Work to complete
What you return must be every line below that includes the word "context".

-*-*-

-- ==== Sys2Proof/Laws/Ops.lean ====
section
/-!
SUPPORT. One lemma for each shared operation that says all it can do: results, retiring, transfers, queues, loops, traps.
-/
namespace Sys2Proof.Machine

open Sys2Proof.Safety

/-! ## Results and retiring -/

/-- What an instruction with one register result leaves: it retired, nothing outside its context changed, every byte reads as before. -/
theorem sameBytes_regs {s t : State} (ho : OnlyMe s t)
    (h : t.me.priv = s.me.priv ∧ t.me.view = s.me.view ∧ t.me.accView = s.me.accView ∧ t.me.vrank = s.me.vrank ∧ t.me.nodeIdx = s.me.nodeIdx ∧
      t.me.nodeDie = s.me.nodeDie ∧ t.me.vmid = s.me.vmid ∧ t.me.strC.ord.a = s.me.strC.ord.a ∧ t.me.launch = s.me.launch) : SameBytes s t := sameBytes_of_onlyMe ho h

/-- What changes only its own context may follow what does. -/
theorem onlyMe_trans {s t u : State} (h : OnlyMe s t) (k : OnlyMe t u) : OnlyMe s u := by
  unfold OnlyMe at h k ⊢; rw [k, h]

theorem onlyMe_pendAt (due : Nat) (w : Land) (s : State) : OnlyMe s (pendAt due w s) := rfl

theorem onlyMe_retire (x : StreamId) (n : Nat) (s : State) : OnlyMe s (retire x n s) := rfl

theorem retire_spec (x : StreamId) (n : Nat) (s : State) :
    Ran x n s (retire x n s) ∧ OnlyMe s (retire x n s) ∧ (retire x n s).seqs = s.seqs ∧ ButStream x s.me (retire x n s).me ∧ SameBytes s (retire x n s) := by
  have ho := onlyMe_retire x n s
  refine ⟨⟨rfl, by cases x <;> rfl⟩, ho, rfl, by cases x <;> rfl, sameBytes_regs ho ?_⟩
  cases x <;> exact ⟨rfl, rfl, rfl, rfl, rfl, rfl, rfl, rfl, rfl⟩

/-- A jump: the target, and the loops whose bodies hold it. -/
theorem jump_spec (x : StreamId) (a : W64) (s : State) :
    Went x a s (jump x a s) ∧ OnlyMe s (jump x a s) ∧ (jump x a s).seqs = s.seqs ∧ ButStream x s.me (jump x a s).me ∧ SameBytes s (jump x a s) := by
  have ho : OnlyMe s (jump x a s) := rfl
  refine ⟨?_, ho, rfl, by cases x <;> rfl, sameBytes_regs ho ?_⟩
  · cases x <;> exact ⟨rfl, rfl, rfl, rfl, rfl, rfl, rfl⟩
  · cases x <;> exact ⟨rfl, rfl, rfl, rfl, rfl, rfl, rfl, rfl, rfl⟩

/-- An instruction whose one effect is a result that is to land in a general register of the C stream. -/
theorem retire_wrS_spec (d : SReg) (v : W64) (lat n : Nat) (s : State) :
    Ran .c n s (retire .c n (wrS d v lat s)) ∧ GetsS d v lat s (retire .c n (wrS d v lat s)) ∧ OnlyMe s (retire .c n (wrS d v lat s)) ∧
    (retire .c n (wrS d v lat s)).me = { s.me with
      s := (retire .c n (wrS d v lat s)).me.s, pend := (retire .c n (wrS d v lat s)).me.pend, strC := (retire .c n (wrS d v lat s)).me.strC } ∧
    SameBytes s (retire .c n (wrS d v lat s)) := by
  have ho : OnlyMe s (retire .c n (wrS d v lat s)) := onlyMe_trans (onlyMe_pendAt _ _ s) (onlyMe_retire .c n _)
  have hb := sameBytes_regs ho ⟨rfl, rfl, rfl, rfl, rfl, rfl, rfl, rfl, rfl⟩
  refine ⟨⟨rfl, rfl⟩, ⟨rfl, ?_⟩, ho, rfl, hb⟩
  unfold wrS
  rfl

/-- An instruction whose one effect is a result that is to land in a general register of the A stream. -/
theorem retire_wrG_spec (d : GReg) (v : W64) (lat n : Nat) (s : State) :
    Ran .a n s (retire .a n (wrG d v lat s)) ∧ GetsG d v lat s (retire .a n (wrG d v lat s)) ∧ OnlyMe s (retire .a n (wrG d v lat s)) ∧
    (retire .a n (wrG d v lat s)).me = { s.me with
      g := (retire .a n (wrG d v lat s)).me.g, pend := (retire .a n (wrG d v lat s)).me.pend, strA := (retire .a n (wrG d v lat s)).me.strA } ∧
    SameBytes s (retire .a n (wrG d v lat s)) := by
  have ho : OnlyMe s (retire .a n (wrG d v lat s)) := onlyMe_trans (onlyMe_pendAt _ _ s) (onlyMe_retire .a n _)
  have hb := sameBytes_regs ho ⟨rfl, rfl, rfl, rfl, rfl, rfl, rfl, rfl, rfl⟩
  refine ⟨⟨rfl, rfl⟩, ⟨rfl, ?_⟩, ho, rfl, hb⟩
  unfold wrG
  rfl

/-- Flags of the C stream are to land, or with nf nothing changes (R110). -/
theorem raiseC_spec (nf : Bool) (f : Flags) (lat : Nat) (s : State) :
    raiseC nf f lat s = if nf then s else pendAt (s.clock + lat) (.fflags f) s := rfl

/-- A result that lands: the register gets it, s0 and g0 discard it, FFLAGS gather flags (R23, R104, R105). -/
theorem landOne_spec (due seq : Nat) (s : State) :
    (∀ d v, landOne ⟨due, seq, .s d v⟩ s = s.withMe (putS s.me d v)) ∧ (∀ d v, landOne ⟨due, seq, .g d v⟩ s = s.withMe (putG s.me d v)) ∧
    (∀ d v, landOne ⟨due, seq, .f d v⟩ s = s.withMe (putF s.me d v)) ∧ (∀ d v, landOne ⟨due, seq, .v d v⟩ s = s.withMe (putV s.me d v)) ∧
    ∀ f, landOne ⟨due, seq, .fflags f⟩ s = s.withMe (orFflags s.me f) := ⟨fun _ _ => rfl, fun _ _ => rfl, fun _ _ => rfl, fun _ _ => rfl, fun _ => rfl⟩

/-! ## Queues -/

/-- A push: appended, or the queue is full (R21, R126). -/
theorem pushTo_spec (x : StreamId) (q : QNo) (v : W64) (s : State) :
    pushTo x q v s = if (s.me.queue q).full s.cycle = true then queueBlocked x s
      else .next (retire x 1 (s.withMe (s.me.setQueue q ((s.me.queue q).push v s.cycle)))) := rfl

/-- A blocked queue: a wait in a queued context, an illegal dynamic combination in a timed one (R126). -/
theorem queueBlocked_spec (x : StreamId) (s : State) :
    (s.me.timed = true → queueBlocked x s = .next (takeTrap ((exIllegal s x).on x) s)) ∧
    (s.me.timed = false → queueBlocked x s = .next { s with last := .waiting }) := by
  constructor <;> intro h <;> unfold queueBlocked <;> rw [h] <;> rfl

/-- What pops goes on with the oldest entry when it can be popped, else the queue blocks (R21). -/
theorem withFront_spec (x : StreamId) (q : QNo) (f : W64 → State → Ans) (s : State) :
    (∀ v, AtFront s q v → withFront x q f s = f v (s.withMe (popped s q))) ∧
    ((s.me.queue q).front? s.cycle = none → withFront x q f s = queueBlocked x s) := by
  constructor
  · intro v h; unfold withFront; rw [show (s.me.queue q).front? s.cycle = some v from h]; rfl
  · intro h; unfold withFront; rw [h]

/-! ## Transfers and loops -/

/-- A conditional branch is the jump or the retirement (R114). -/
theorem branchIf_spec (x : StreamId) (c : Bool) (a : W64) (s : State) :
    branchIf x c a s = .next (if c then jump x a s else retire x 1 s) := rfl

/-- A loop instruction: a fifth loop, passed over, or opened (R116). -/
theorem loopWith_spec (x : StreamId) (n : W64) (o : BitVec 12) (s : State) :
    (4 ≤ (s.me.strm x).loops.length → loopWith x n o s = .next (takeTrap ((exIllegal s x).on x) s)) ∧
    ((s.me.strm x).loops.length < 4 → n = 0#64 → loopWith x n o s = .next (skipLoop x (target12 (pcOf s x) o) s)) ∧
    ((s.me.strm x).loops.length < 4 → n ≠ 0#64 → loopWith x n o s = .next (openLoop x (target12 (pcOf s x) o) n s)) := by
  refine ⟨fun h => ?_, fun h k => ?_, fun h k => ?_⟩
  · unfold loopWith; dsimp only; rw [if_pos h]; rfl
  · unfold loopWith; dsimp only; rw [if_neg (by omega), if_pos k]
  · unfold loopWith; dsimp only; rw [if_neg (by omega), if_neg k]

/-! ## Traps -/

/-- Outside a handler a drain never ends the node: no fault of a landing is a double trap there (R348). -/
theorem drainOut_user {s : State} (h : s.me.sup = false) : drainOut s = drain s := by
  have hf : handlerFault s = none := by unfold handlerFault; rw [h]; rfl
  unfold drainOut; rw [hf]

/-- Taking a trap: while another turn is judged it waits in its context; in a handler it is a double trap, but for an interrupt; else the context drains and enters, or waits for what holds the drain; a drain that ends the node enters nothing (R345, R347, R348, R353). -/
theorem takeTrap_spec (t : TrapReq) (s : State) :
    (s.judging = true → takeTrap t s = { s with me := { s.me with trapWait := some t }, last := .trapped }) ∧
    (s.judging = false → (s.me.sup && t.cls != 16) = true → takeTrap t s = { doubleTrap t s with last := .trapped }) ∧
    ∀ e, e = (if s.me.timed then s else drainOut s) → s.judging = false → (s.me.sup && t.cls != 16) = false →
      (e.me.life = .vacant → takeTrap t s = { e with last := .trapped }) ∧
      (e.me.life ≠ .vacant → (!s.me.timed && workLeft e.me) = true →
        takeTrap t s = { e with me := { e.me with trapWait := some t }, last := .trapped }) ∧
      (e.me.life ≠ .vacant → (!s.me.timed && workLeft e.me) = false → takeTrap t s = { enterTrap t e with last := .trapped }) := by
  have hq : ∀ e, (if s.me.timed then s else drainOut s) = e → takeTrap t s =
      if s.judging then { s with me := { s.me with trapWait := some t }, last := .trapped }
      else if s.me.sup && t.cls != 16 then { doubleTrap t s with last := .trapped }
      else if e.me.life = .vacant then { e with last := .trapped }
      else if !s.me.timed && workLeft e.me then { e with me := { e.me with trapWait := some t }, last := .trapped }
      else { enterTrap t e with last := .trapped } := by
    rintro e rfl; rfl
  refine ⟨fun h => ?_, fun h1 h2 => ?_, fun e he h1 h2 => ⟨fun h3 => ?_, fun h3 h4 => ?_, fun h3 h4 => ?_⟩⟩
  · rw [hq _ rfl, if_pos h]
  · rw [hq _ rfl, if_neg (by rw [h1]; decide), if_pos h2]
  · rw [hq e he.symm, if_neg (by rw [h1]; decide), if_neg (by rw [h2]; decide), if_pos h3]
  · rw [hq e he.symm, if_neg (by rw [h1]; decide), if_neg (by rw [h2]; decide), if_neg h3, if_pos h4]
  · rw [hq e he.symm, if_neg (by rw [h1]; decide), if_neg (by rw [h2]; decide), if_neg h3, if_neg (by rw [h4]; decide)]

/-- A drain with nothing in flight leaves the context as it is. -/
theorem drain_quiet {s : State} (h : QuietCtx s.me) (ha : s.me.acmds = []) : drain s = s := by
  obtain ⟨h1, h2, h3, h4, h5⟩ := h
  have hr : finishRets s = s := by unfold finishRets; rw [h2]; rfl
  have hs : serveAll s = s := by unfold serveAll; rw [h5]; rfl
  have hl : landAll s = s := by
    have hq : landAll s = (serveAll s).me.pend.foldl (fun s p => landOne p s) { serveAll s with me := { (serveAll s).me with pend := [] } } := rfl
    rw [hq, hs, h3]
    have hk : ∀ c : Ctx, c.pend = [] → { c with pend := [] } = c := by rintro ⟨⟩ hc; cases hc; rfl
    rw [hk _ h3]
    rfl
  have hc : completeAllA s = s := by
    unfold completeAllA; rw [ha]
    show { s with me := { s.me with loads := [] } } = s
    have hk : ∀ c : Ctx, c.loads = [] → { c with loads := [] } = c := by rintro ⟨⟩ hc; cases hc; rfl
    rw [hk _ h4]
  have hd : drainCmds s = s := by unfold drainCmds; rw [h1]; rfl
  unfold drain
  rw [hr, hl, hc, hl, hd]

/-! ## Mailboxes, bays, nodes, partitions: what is stored is what is read -/

theorem mbx_setMbx (s : State) (m : Mbx) : (s.setMbx m).mbx m.die m.num = m := by
  unfold State.mbx State.setMbx; simp

theorem bay_setBay (s : State) (b : Bay) : (s.setBay b).bay b.die b.num = b := by
  unfold State.bay State.setBay; simp

theorem bay_setBay_ne (s : State) (b : Bay) {d n : Nat} (h : d ≠ b.die ∨ n ≠ b.num) : (s.setBay b).bay d n = s.bay d n := by
  have hb : (b.die == d && b.num == n) = false := by
    rcases h with h | h
    · simp [Ne.symm h]
    · simp [Ne.symm h]
  unfold State.bay State.setBay
  simp only [List.find?_cons, hb, List.find?_filter]
  congr 2
  funext x
  by_cases hx : (x.die == d && x.num == n) = true
  · simp only [Bool.and_eq_true, beq_iff_eq] at hx
    rcases h with h | h
    · simp [hx.1, hx.2, h]
    · simp [hx.1, hx.2, h]
  · simp [hx]

end Sys2Proof.Machine
end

-*-*-

Written answer
/-- What an instruction with one register result leaves: it retired, nothing outside its context changed, every byte reads as before. -/
/-- What changes only its own context may follow what does. -/
/-- A blocked queue: a wait in a queued context, an illegal dynamic combination in a timed one (R126). -/
/-- Taking a trap: while another turn is judged it waits in its context; in a handler it is a double trap, but for an interrupt; else the context drains and enters, or waits for what holds the drain; a drain that ends the node enters nothing (R345, R347, R348, R353). -/
/-- A drain with nothing in flight leaves the context as it is. -/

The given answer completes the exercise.